A verbatim transcript of the lines below, starting at the first and ending with the one that holds "(hless : rest.length", is what should be produced.

[Dataset records]
════════

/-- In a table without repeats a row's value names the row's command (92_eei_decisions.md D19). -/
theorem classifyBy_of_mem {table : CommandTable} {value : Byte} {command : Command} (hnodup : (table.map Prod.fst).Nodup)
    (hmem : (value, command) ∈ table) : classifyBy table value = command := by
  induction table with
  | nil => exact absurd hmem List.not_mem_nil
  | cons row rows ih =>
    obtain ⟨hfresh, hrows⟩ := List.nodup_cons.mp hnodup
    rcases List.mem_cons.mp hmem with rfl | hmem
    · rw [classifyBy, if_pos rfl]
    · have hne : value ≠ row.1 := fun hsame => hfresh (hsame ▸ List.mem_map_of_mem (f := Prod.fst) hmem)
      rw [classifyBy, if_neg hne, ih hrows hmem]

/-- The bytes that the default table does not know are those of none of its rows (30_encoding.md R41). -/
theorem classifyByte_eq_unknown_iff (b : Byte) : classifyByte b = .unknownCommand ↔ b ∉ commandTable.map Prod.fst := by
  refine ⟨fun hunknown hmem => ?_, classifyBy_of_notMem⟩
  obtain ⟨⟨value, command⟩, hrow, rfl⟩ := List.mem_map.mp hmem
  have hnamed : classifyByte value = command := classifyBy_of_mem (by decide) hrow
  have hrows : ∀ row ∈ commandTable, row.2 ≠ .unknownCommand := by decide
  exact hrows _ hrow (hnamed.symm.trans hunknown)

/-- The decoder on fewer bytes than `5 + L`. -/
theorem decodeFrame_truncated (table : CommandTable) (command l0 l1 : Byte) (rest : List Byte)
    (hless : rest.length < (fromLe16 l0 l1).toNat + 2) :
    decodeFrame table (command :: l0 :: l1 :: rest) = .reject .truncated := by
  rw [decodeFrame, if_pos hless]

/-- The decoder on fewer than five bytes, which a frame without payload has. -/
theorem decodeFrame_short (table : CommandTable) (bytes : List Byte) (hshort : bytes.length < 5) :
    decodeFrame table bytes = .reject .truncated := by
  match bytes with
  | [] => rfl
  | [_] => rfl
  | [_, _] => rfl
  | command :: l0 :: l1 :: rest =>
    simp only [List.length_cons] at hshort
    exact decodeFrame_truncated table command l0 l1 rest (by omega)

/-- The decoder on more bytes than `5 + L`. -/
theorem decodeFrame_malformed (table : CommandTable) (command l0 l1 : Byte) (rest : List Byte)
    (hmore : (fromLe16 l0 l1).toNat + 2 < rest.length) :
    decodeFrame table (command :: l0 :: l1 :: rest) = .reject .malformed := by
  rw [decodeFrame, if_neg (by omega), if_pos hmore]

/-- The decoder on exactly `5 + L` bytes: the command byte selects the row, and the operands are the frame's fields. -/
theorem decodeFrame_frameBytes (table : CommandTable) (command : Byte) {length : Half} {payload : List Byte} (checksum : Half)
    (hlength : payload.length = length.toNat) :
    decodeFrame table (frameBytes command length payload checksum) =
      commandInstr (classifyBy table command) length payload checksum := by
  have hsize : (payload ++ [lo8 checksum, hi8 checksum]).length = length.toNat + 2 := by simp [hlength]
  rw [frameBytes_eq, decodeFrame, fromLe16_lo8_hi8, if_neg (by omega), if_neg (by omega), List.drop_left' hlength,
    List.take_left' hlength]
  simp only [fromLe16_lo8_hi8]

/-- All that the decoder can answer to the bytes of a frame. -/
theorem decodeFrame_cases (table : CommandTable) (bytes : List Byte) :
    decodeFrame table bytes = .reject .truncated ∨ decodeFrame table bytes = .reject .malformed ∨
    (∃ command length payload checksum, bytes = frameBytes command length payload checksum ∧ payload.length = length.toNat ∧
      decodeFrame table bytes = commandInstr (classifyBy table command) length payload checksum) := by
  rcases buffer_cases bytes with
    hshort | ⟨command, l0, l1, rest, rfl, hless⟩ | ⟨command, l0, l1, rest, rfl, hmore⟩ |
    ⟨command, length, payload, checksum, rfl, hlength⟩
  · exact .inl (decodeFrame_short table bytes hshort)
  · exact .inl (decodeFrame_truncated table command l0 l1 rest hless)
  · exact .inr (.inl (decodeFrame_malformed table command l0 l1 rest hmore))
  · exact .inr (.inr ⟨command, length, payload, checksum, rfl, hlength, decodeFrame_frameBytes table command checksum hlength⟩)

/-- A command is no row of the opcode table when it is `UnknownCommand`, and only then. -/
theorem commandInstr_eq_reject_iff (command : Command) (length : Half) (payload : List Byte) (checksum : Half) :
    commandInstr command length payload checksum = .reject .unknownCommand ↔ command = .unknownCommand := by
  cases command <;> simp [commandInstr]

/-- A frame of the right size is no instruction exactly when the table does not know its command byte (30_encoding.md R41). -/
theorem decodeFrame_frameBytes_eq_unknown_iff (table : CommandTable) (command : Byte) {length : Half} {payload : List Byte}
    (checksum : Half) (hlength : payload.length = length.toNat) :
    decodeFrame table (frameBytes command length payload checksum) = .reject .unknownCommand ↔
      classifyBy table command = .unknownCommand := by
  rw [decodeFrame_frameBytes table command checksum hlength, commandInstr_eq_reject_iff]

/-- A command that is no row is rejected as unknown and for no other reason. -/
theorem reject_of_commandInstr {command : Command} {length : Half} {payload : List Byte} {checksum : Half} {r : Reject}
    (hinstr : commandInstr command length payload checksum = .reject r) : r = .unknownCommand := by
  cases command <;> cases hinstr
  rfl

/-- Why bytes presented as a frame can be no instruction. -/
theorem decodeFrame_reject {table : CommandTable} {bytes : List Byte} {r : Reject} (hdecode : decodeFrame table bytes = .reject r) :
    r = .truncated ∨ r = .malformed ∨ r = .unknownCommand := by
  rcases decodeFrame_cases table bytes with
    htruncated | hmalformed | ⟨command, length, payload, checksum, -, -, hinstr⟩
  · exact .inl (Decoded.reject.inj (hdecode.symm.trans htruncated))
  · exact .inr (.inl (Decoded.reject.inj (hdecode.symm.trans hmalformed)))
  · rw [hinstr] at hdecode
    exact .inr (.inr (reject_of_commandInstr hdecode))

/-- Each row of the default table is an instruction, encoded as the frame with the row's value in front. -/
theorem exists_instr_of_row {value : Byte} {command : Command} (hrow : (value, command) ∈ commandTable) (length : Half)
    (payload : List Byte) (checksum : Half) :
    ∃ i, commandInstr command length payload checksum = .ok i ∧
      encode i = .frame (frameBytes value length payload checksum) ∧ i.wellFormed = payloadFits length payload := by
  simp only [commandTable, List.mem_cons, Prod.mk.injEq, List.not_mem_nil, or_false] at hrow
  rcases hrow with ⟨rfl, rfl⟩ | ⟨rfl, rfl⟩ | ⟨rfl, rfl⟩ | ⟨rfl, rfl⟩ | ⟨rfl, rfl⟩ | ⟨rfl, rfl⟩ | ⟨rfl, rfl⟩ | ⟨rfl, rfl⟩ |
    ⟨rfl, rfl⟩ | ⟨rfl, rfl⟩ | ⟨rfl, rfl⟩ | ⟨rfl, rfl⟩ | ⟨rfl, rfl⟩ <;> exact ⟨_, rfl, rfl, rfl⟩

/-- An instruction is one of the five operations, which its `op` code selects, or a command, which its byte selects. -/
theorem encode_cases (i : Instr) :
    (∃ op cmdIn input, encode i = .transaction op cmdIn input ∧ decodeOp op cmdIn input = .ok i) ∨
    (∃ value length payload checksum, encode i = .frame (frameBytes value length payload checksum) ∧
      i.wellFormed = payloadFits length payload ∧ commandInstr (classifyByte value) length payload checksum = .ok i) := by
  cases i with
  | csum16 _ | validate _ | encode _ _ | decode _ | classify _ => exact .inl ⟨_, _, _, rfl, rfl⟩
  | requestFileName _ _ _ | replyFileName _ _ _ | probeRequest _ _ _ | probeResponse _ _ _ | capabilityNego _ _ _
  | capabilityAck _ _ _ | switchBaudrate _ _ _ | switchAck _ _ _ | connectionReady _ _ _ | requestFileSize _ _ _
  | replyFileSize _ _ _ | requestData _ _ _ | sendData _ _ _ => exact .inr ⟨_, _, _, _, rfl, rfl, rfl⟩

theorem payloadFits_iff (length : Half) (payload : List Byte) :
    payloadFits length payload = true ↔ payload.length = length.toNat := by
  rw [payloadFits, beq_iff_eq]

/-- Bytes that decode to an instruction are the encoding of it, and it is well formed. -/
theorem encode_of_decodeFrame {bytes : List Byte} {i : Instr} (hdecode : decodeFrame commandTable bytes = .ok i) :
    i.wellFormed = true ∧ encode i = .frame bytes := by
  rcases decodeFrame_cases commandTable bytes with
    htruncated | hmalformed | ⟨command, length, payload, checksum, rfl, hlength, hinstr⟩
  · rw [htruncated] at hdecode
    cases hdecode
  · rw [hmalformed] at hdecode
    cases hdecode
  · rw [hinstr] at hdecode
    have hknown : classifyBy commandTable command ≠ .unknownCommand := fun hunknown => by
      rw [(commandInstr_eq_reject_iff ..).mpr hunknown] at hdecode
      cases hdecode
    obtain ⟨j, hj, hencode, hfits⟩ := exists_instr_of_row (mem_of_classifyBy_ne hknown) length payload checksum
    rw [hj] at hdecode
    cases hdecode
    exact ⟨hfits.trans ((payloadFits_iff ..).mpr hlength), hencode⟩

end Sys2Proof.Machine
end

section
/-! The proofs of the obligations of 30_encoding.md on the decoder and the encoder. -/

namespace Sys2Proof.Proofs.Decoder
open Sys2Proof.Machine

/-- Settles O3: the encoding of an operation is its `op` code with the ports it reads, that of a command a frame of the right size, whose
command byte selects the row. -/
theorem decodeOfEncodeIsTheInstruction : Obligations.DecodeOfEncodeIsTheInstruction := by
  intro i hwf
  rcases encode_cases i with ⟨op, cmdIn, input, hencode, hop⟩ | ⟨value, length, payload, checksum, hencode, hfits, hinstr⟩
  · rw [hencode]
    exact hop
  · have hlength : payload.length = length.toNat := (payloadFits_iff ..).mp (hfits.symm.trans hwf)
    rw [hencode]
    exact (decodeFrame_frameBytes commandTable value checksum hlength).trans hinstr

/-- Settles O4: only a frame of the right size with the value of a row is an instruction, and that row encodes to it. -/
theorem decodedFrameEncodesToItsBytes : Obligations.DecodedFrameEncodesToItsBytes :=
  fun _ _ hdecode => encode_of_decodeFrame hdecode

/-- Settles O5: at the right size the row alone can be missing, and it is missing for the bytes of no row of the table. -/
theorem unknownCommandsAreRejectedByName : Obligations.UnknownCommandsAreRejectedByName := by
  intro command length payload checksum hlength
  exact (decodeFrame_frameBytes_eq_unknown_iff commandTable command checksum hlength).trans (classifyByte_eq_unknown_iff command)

════════

_Response box_
/-- In a table without repeats a row's value names the row's command (92_eei_decisions.md D19). -/
theorem classifyBy_of_mem {table : CommandTable} {value : Byte} {command : Command} (hnodup : (table.map Prod.fst).Nodup)
    (hmem : (value, command) ∈ table) : classifyBy table value = command := by
  induction table with
  | nil => exact absurd hmem List.not_mem_nil
  | cons row rows ih =>
    obtain ⟨hfresh, hrows⟩ := List.nodup_cons.mp hnodup
    rcases List.mem_cons.mp hmem with rfl | hmem
    · rw [classifyBy, if_pos rfl]
    · have hne : value ≠ row.1 := fun hsame => hfresh (hsame ▸ List.mem_map_of_mem (f := Prod.fst) hmem)
      rw [classifyBy, if_neg hne, ih hrows hmem]

/-- The bytes that the default table does not know are those of none of its rows (30_encoding.md R41). -/
theorem classifyByte_eq_unknown_iff (b : Byte) : classifyByte b = .unknownCommand ↔ b ∉ commandTable.map Prod.fst := by
  refine ⟨fun hunknown hmem => ?_, classifyBy_of_notMem⟩
  obtain ⟨⟨value, command⟩, hrow, rfl⟩ := List.mem_map.mp hmem
  have hnamed : classifyByte value = command := classifyBy_of_mem (by decide) hrow
  have hrows : ∀ row ∈ commandTable, row.2 ≠ .unknownCommand := by decide
  exact hrows _ hrow (hnamed.symm.trans hunknown)

/-- The decoder on fewer bytes than `5 + L`. -/
theorem decodeFrame_truncated (table : CommandTable) (command l0 l1 : Byte) (rest : List Byte)
    (hless : rest.length < (fromLe16 l0 l1).toNat + 2) :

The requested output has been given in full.